I went back to my room, ready to spend a quiet, sad night contemplating my stupidity. Suddenly I realized I hadn’t checked the garbage. Between updating Web sites, creating online photo galleries, writing a story and editing videos, I hadn’t been out of the room long enough that day to have the maid service come in, but I had tidied up a little myself. Turns out I had thrown the ticket in the trash.

Maybe the elation of finding the ticket comes close to what it might have felt like for Smaby to hear her name announced as a finalist. But probably not. I hadn’t spent months preparing for the grandmother of all pageants.
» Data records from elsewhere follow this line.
-- ==== Sys2Proof/Machine/Dispatch.lean ====
section
/-!
DEFINITION. The dispatch of commands to their meanings, one arm for each constructor.
-/

namespace Sys2Proof.Machine
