-- ==== Sys2Proof/Certificates/Slice0/Obligations.lean ====
section
/-!
DEFINITION. The statements for the provers.
-/

namespace Sys2Proof.Claims

open Sys2Proof.Machine

/-- The command answers a next state, and `P` holds of that state. -/
def Gives (c : Instr) (s : State) (P : State → Prop) : Prop := ∃ t, exec c s = .next t ∧ P t

/-- Bit `b` of PAGE_IRQ_STATUS of page `p` reads 1. -/
def Raised (t : State) (p b : Nat) : Prop := t.st (irqStatus p) / 2 ^ b % 2 = 1

end Sys2Proof.Claims

open Sys2Proof Sys2Proof.Machine Sys2Proof.Claims

/-! ### ticks, commits and shots -/

/-- R33, R34, R36: a PAGE_COMMIT whose check word matches makes the page's commit pending, in place of an earlier one, HELD while HOLD is set; one whose check word differs makes the state MISMATCH and leaves what is pending. R36: the writes of the broadcast apply. HOLD follows the write, every pending commit reads HELD once it is set, and APPLY_PENDING says that held commits wait; the LO word of MERID_APPLY_TICK takes the requester's staged HI with it. States completion of: pageCommit, applyHoldWrite, applyTickWrite. The model's readings here: log entries 21, 22. -/
def Obligations.CommitsAndApplies : Prop :=
  (∀ (q : Requester) (t : Time) (page : Nat) (check : Word) (s : State), s.reaches q page = true → pagePresent page = true →
    (check.toNat = pageCheck s page → Gives (.pageCommit q t page check) s fun u =>
      u.st (commitState page) = 1 ∧ u.st (commitHeld page) = s.lv Reg.MERID_APPLY_CTRL_HOLD % 2 ∧ u.commitReady page = true ∧
      (u.commits.filter fun c => c.page == page).length = 1 ∧
      (∀ c ∈ s.commits, c.page ≠ page → c ∈ u.commits) ∧ u.live = s.live ∧ u.shadow = s.shadow) ∧
    (check.toNat ≠ pageCheck s page → Gives (.pageCommit q t page check) s fun u =>
      u.st (commitState page) = 3 ∧ u.commits = s.commits ∧ u.live = s.live ∧ u.shadow = s.shadow)) ∧
  ((∀ (q : Requester) (t : Time) (hold : Bool) (s : State), s.reaches q 0x011 = true →
    Gives (.applyHoldWrite q t hold) s fun u =>
      u.lv Reg.MERID_APPLY_CTRL_HOLD = bit hold ∧ (hold = true → ∀ c ∈ s.commits, u.st (commitHeld c.page) = 1) ∧
      u.st Reg.MERID_STATUS_APPLY_PENDING = bit (hold && !s.commits.isEmpty) ∧
      u.merid.applyAt = (advance t s).time ∧ u.mem = s.mem ∧ u.lanes = s.lanes) ∧
  (∀ (q : Requester) (t : Time) (lo : Word) (s : State), s.reaches q 0x011 = true →
    Gives (.applyTickWrite q t lo) s fun u =>
      u.applyTick = lo.toNat + 2 ^ 32 * (match s.staged q (regAddr 0x011 0x05C) with
        | some w => w.toNat % 256
        | none => s.lv Reg.MERID_APPLY_TICK_HI % 256) ∧
      u.staged q (regAddr 0x011 0x05C) = none ∧ u.status = (advance t s).status ∧ u.mem = s.mem))
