def witReferenceIsJudged : List (State → Bool × Bool) := [
  fun b => let s := stat [(Reg.TBASE_STATUS_REF_LOST, 1)] (conf [(Reg.TBASE_CFG_FORCE_HOLD, 0)] b); let e : Int := -(refLimit s : Int)
    (s.lv Reg.TBASE_CFG_FORCE_HOLD = 0 ∧ e.natAbs ≤ refLimit s ∧ s.st Reg.TBASE_STATUS_REF_LOST ≠ 0, gives (.refWindow 9 e) s fun u =>
      u.st Reg.TBASE_STATUS_REF_PRESENT = 1 ∧ u.st Reg.TBASE_STATUS_XTAL_CAL = 1 ∧ u.st Reg.TBASE_STATUS_SLEWING = 1 ∧ u.st Reg.TBASE_STATUS_HOLDOVER = 0),
  fun b => let s := stat [(Reg.TBASE_STATUS_REF_LOST, 0)] (conf [(Reg.TBASE_CFG_FORCE_HOLD, 0)] { b with tbase := { b.tbase with refDown := false } }); let e : Int := -(refLimit s : Int) - 1
    (s.lv Reg.TBASE_CFG_FORCE_HOLD = 0 ∧ refLimit s < e.natAbs ∧ s.tbase.refDown = false, gives (.refWindow 9 e) s fun u =>
      u.st Reg.TBASE_STATUS_REF_PRESENT = 0 ∧ u.st Reg.TBASE_STATUS_REF_LOST = 1 ∧ raised u 0x012 0),
  fun b => let s := stat [(Reg.TBASE_STATUS_REF_LOST, 1)] (conf [(Reg.TBASE_CFG_FORCE_HOLD, 0)] { b with tbase := { b.tbase with refDown := false } })
    (s.lv Reg.TBASE_CFG_FORCE_HOLD = 0 ∧ s.tbase.refDown = false ∧ s.st Reg.TBASE_STATUS_REF_LOST ≠ 0, gives (.refLost 9) s fun u =>
      u.st Reg.TBASE_STATUS_REF_PRESENT = 0 ∧ u.st Reg.TBASE_STATUS_REF_LOST = 1 ∧ raised u 0x012 0 ∧
      u.st Reg.TBASE_REF_LOSSES = (s.st Reg.TBASE_REF_LOSSES + 1) % 2 ^ 32),
  fun b => let s := stat [(Reg.TBASE_STATUS_REF_LOST, 0)] (conf [(Reg.TBASE_CFG_FORCE_HOLD, 0)] { b with tbase := { b.tbase with refDown := false } })
    (s.lv Reg.TBASE_CFG_FORCE_HOLD = 0 ∧ s.tbase.refDown = false ∧ s.st Reg.TBASE_STATUS_REF_LOST = 0, gives (.refLost 9) s fun u =>
      u.st Reg.TBASE_STATUS_REF_PRESENT = 0 ∧ u.st Reg.TBASE_STATUS_REF_LOST = 1 ∧ raised u 0x012 0 ∧
      u.st Reg.TBASE_REF_LOSSES = (s.st Reg.TBASE_REF_LOSSES + 1) % 2 ^ 32 ∧ u.causes = ⟨0, (advance 9 s).time, none⟩ :: s.causes),
  fun b => let s := { b with tbase := { b.tbase with refDown := false } }
    (s.reaches .s0 0x012 = true ∧ s.tbase.refDown = false, gives (.forceHoldSet .s0 9) s fun u =>
      u.lv Reg.TBASE_CFG_FORCE_HOLD = 1 ∧ u.st Reg.TBASE_STATUS_REF_LOST = 1 ∧ raised u 0x012 0),
  fun b => let s := conf [(Reg.TBASE_CFG_FORCE_HOLD, 1)] b
    (s.reaches .s0 0x012 = true ∧ s.lv Reg.TBASE_CFG_FORCE_HOLD = 1, gives (.forceHoldClear .s0 9) s (fun u => u.lv Reg.TBASE_CFG_FORCE_HOLD = 0 ∧
        u.status = (advance 9 s).status) &&
      gives (.refLost 9) s (fun u => u = advance 9 s) && gives (.refWindow 9 70000) s (fun u => u = advance 9 s))]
I didn’t have a “nation” watching my every move, counting on me.

And my disappointments — the forgotten and then broken camera, the spooky bathroom picture, the missing ticket — undoubtedly pale next to the dashed dreams of Smaby, who so wanted to give her former dance students and other supporters something to cheer about.

Funny thing is, after I filed my final story for the Tribune that Saturday night, I went down to the Planet Hollywood ballroom to see what was happening at the post-pageant reception. The place was clearing out fast, but there was Smaby, cheerful as ever, posing for pictures with all comers, resplendent in her beaded evening gown.

Smaby’s family graciously invited me to go to dinner with them, and I’ll always remember the sight of Smaby, a giant plate of nachos in front of her, grinning as she spun tales of an experience so few ever know.

It was an exciting and exhausting week for both of us, but only one of us was still sparkling at the end of Miss America week in Las Vegas. I don’t think I have to tell you it wasn’t me.